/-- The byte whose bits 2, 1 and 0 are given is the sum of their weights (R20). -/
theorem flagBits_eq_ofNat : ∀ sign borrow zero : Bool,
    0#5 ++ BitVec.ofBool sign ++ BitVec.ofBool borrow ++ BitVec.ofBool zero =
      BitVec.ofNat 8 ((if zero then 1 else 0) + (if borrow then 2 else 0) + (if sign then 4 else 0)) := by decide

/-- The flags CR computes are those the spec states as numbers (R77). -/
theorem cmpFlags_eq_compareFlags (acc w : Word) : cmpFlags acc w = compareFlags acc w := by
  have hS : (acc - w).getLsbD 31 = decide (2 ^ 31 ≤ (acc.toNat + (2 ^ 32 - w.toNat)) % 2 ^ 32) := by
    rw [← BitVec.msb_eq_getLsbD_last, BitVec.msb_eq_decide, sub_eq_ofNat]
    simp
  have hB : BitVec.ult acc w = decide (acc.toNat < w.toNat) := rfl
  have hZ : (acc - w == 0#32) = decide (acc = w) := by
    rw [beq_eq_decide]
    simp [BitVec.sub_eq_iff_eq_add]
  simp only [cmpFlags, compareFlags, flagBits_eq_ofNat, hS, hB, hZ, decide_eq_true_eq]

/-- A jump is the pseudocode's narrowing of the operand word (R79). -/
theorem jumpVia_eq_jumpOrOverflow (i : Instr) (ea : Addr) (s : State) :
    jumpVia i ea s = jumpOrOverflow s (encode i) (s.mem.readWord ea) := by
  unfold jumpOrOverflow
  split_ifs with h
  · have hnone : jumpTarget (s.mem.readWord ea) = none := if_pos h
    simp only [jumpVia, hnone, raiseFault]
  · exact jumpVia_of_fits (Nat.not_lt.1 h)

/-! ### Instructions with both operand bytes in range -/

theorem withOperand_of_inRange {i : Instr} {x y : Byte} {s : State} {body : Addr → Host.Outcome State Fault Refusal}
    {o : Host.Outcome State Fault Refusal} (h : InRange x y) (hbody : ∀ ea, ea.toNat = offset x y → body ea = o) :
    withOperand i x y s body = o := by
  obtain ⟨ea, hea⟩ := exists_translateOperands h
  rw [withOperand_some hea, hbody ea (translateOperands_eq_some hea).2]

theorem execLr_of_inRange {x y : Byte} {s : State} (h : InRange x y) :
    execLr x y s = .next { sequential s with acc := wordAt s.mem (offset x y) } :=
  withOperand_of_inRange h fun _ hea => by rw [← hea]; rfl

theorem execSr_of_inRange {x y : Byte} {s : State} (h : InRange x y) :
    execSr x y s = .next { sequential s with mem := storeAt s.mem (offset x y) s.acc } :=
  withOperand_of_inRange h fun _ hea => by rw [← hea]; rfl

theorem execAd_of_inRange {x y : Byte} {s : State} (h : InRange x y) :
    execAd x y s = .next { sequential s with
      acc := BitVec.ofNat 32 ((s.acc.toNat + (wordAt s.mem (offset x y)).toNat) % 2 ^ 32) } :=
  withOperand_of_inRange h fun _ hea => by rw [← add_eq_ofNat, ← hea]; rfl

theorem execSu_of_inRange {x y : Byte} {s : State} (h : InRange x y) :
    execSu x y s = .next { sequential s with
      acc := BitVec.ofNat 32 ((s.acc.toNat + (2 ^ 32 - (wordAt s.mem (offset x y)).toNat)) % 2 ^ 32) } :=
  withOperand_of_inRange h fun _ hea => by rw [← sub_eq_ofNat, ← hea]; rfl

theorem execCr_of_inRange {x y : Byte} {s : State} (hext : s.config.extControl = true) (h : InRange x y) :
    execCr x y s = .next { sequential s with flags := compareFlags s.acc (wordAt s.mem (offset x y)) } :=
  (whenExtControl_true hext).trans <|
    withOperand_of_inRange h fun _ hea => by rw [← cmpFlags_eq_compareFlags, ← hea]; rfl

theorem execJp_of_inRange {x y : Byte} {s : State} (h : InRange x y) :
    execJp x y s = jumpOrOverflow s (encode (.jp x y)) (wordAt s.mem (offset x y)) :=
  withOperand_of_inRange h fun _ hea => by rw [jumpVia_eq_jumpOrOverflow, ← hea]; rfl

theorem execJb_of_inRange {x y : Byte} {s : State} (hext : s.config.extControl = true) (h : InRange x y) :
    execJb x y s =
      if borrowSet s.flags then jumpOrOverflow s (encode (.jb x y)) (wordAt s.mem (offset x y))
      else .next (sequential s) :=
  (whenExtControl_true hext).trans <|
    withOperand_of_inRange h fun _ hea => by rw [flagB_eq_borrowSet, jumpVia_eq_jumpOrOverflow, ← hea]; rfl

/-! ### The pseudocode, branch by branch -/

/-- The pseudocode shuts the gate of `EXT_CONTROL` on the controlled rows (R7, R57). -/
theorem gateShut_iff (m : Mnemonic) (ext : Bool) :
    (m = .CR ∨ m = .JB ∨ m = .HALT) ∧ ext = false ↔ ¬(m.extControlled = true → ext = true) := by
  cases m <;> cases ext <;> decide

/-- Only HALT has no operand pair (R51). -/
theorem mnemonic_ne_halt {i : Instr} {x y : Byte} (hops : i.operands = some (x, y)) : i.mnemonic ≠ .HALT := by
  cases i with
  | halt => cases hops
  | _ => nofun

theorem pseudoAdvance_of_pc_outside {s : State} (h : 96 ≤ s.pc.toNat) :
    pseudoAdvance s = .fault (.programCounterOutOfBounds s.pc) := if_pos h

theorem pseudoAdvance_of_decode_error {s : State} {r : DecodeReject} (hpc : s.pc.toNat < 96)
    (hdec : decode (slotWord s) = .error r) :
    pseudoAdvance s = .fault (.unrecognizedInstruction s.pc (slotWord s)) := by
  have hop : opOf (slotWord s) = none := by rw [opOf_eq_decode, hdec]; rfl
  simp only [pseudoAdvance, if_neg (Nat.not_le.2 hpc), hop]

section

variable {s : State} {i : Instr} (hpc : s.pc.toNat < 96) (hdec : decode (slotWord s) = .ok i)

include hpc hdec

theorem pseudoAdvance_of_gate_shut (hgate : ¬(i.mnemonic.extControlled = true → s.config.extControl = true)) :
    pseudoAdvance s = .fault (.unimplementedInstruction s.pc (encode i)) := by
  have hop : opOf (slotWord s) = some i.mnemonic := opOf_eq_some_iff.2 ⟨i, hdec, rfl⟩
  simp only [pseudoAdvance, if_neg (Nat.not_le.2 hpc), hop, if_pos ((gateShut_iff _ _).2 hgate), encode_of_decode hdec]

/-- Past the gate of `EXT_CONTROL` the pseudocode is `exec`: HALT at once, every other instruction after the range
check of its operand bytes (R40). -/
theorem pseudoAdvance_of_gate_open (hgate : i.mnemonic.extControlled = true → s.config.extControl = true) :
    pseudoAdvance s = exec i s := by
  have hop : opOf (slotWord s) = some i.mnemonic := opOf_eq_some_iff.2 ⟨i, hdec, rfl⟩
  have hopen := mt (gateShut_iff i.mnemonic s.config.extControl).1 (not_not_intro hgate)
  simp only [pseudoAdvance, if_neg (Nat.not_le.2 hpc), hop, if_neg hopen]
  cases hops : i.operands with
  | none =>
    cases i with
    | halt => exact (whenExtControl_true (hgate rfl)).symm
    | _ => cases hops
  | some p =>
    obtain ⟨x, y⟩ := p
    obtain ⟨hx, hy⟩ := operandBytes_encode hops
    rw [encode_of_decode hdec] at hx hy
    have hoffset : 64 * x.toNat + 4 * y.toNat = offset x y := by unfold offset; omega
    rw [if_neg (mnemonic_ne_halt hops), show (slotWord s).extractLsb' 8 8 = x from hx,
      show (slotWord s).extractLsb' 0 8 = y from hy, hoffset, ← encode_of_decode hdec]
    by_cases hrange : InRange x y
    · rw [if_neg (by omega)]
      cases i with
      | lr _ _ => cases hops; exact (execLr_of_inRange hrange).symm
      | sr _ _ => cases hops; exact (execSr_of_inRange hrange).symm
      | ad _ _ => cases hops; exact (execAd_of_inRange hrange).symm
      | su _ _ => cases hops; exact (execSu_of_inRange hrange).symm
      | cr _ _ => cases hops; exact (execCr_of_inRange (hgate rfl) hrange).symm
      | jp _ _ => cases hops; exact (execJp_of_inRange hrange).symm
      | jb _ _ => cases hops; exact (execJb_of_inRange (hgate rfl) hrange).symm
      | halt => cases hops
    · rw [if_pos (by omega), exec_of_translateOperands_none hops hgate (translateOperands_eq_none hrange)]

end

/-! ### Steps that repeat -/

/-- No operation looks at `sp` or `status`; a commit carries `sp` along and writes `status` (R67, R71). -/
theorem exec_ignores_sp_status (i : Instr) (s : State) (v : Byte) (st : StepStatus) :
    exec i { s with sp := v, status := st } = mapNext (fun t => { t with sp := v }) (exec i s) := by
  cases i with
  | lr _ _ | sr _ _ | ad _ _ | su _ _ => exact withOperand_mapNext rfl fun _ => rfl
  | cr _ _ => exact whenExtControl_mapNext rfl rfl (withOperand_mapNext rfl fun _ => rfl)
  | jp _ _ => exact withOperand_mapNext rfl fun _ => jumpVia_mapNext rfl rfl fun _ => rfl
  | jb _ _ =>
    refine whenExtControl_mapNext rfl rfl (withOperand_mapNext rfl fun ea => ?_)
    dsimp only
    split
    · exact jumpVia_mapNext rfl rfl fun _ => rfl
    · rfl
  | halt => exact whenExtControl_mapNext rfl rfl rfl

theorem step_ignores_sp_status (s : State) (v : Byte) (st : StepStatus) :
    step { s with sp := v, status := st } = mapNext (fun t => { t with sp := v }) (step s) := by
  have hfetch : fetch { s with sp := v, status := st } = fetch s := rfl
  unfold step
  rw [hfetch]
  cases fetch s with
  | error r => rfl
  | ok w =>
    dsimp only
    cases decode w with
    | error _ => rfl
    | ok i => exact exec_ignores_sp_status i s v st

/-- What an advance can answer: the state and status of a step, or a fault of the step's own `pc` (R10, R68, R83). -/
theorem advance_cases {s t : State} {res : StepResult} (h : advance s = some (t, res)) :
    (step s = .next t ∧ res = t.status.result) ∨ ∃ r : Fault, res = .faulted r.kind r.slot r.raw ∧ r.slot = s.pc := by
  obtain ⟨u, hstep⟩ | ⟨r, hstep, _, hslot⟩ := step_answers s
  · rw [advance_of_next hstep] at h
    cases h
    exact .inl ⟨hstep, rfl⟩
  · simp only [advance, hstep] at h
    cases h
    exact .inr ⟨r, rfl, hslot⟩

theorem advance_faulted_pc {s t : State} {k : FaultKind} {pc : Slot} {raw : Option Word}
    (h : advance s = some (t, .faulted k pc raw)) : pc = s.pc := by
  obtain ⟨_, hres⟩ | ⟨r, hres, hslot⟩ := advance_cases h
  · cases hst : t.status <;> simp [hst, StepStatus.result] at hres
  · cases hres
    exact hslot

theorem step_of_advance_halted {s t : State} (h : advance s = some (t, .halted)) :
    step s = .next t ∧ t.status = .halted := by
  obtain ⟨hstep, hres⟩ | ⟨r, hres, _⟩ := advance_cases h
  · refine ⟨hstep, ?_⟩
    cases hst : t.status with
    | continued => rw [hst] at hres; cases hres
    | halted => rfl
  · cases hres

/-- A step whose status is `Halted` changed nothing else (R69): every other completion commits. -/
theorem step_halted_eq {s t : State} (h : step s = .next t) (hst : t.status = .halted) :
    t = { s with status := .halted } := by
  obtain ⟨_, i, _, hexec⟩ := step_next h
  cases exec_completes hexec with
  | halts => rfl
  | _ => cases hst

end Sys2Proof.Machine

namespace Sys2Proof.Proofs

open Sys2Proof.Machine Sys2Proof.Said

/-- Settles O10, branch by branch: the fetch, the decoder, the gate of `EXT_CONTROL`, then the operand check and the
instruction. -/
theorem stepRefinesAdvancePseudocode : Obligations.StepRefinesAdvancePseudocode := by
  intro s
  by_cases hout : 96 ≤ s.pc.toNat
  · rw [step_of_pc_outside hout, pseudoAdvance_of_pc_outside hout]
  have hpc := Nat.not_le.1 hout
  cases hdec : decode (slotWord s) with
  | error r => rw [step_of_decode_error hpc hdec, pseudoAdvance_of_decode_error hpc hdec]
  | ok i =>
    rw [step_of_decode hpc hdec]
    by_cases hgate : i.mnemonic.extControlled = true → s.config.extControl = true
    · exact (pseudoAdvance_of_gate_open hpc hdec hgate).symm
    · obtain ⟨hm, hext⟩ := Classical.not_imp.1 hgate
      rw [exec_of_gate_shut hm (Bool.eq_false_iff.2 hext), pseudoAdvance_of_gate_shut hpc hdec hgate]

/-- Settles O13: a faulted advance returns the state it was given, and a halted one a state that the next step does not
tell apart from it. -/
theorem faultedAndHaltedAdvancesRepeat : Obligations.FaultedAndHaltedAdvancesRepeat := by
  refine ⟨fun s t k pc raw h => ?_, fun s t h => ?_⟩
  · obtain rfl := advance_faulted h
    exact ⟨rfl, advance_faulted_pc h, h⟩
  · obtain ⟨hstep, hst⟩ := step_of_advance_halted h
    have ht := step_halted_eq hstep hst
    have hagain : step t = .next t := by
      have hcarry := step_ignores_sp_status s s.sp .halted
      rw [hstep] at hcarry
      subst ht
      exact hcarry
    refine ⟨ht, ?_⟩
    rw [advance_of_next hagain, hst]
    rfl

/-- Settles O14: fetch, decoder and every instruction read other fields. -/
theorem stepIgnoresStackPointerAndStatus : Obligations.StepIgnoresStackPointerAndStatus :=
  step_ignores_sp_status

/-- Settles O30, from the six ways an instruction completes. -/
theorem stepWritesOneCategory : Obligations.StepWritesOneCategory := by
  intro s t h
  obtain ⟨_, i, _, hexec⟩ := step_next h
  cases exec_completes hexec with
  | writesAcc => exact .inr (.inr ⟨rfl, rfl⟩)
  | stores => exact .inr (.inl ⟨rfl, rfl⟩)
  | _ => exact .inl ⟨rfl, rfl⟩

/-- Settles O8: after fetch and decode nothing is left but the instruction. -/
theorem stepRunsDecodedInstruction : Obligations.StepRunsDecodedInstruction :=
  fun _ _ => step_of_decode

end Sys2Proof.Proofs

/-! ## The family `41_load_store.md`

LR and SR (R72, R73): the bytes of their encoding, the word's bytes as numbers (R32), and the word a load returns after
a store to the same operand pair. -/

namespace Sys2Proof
* * *
Description of the task →
All that should be written out is the stretch of lines above between the one holding "theorem gateShut_iff (m" and the one holding "have hop : opOf (slotWord s) = none", inclusive, exactly as given.

Answer space →
theorem gateShut_iff (m : Mnemonic) (ext : Bool) :
    (m = .CR ∨ m = .JB ∨ m = .HALT) ∧ ext = false ↔ ¬(m.extControlled = true → ext = true) := by
  cases m <;> cases ext <;> decide

/-- Only HALT has no operand pair (R51). -/
theorem mnemonic_ne_halt {i : Instr} {x y : Byte} (hops : i.operands = some (x, y)) : i.mnemonic ≠ .HALT := by
  cases i with
  | halt => cases hops
  | _ => nofun

theorem pseudoAdvance_of_pc_outside {s : State} (h : 96 ≤ s.pc.toNat) :
    pseudoAdvance s = .fault (.programCounterOutOfBounds s.pc) := if_pos h

theorem pseudoAdvance_of_decode_error {s : State} {r : DecodeReject} (hpc : s.pc.toNat < 96)
    (hdec : decode (slotWord s) = .error r) :
    pseudoAdvance s = .fault (.unrecognizedInstruction s.pc (slotWord s)) := by
  have hop : opOf (slotWord s) = none := by rw [opOf_eq_decode, hdec]; rfl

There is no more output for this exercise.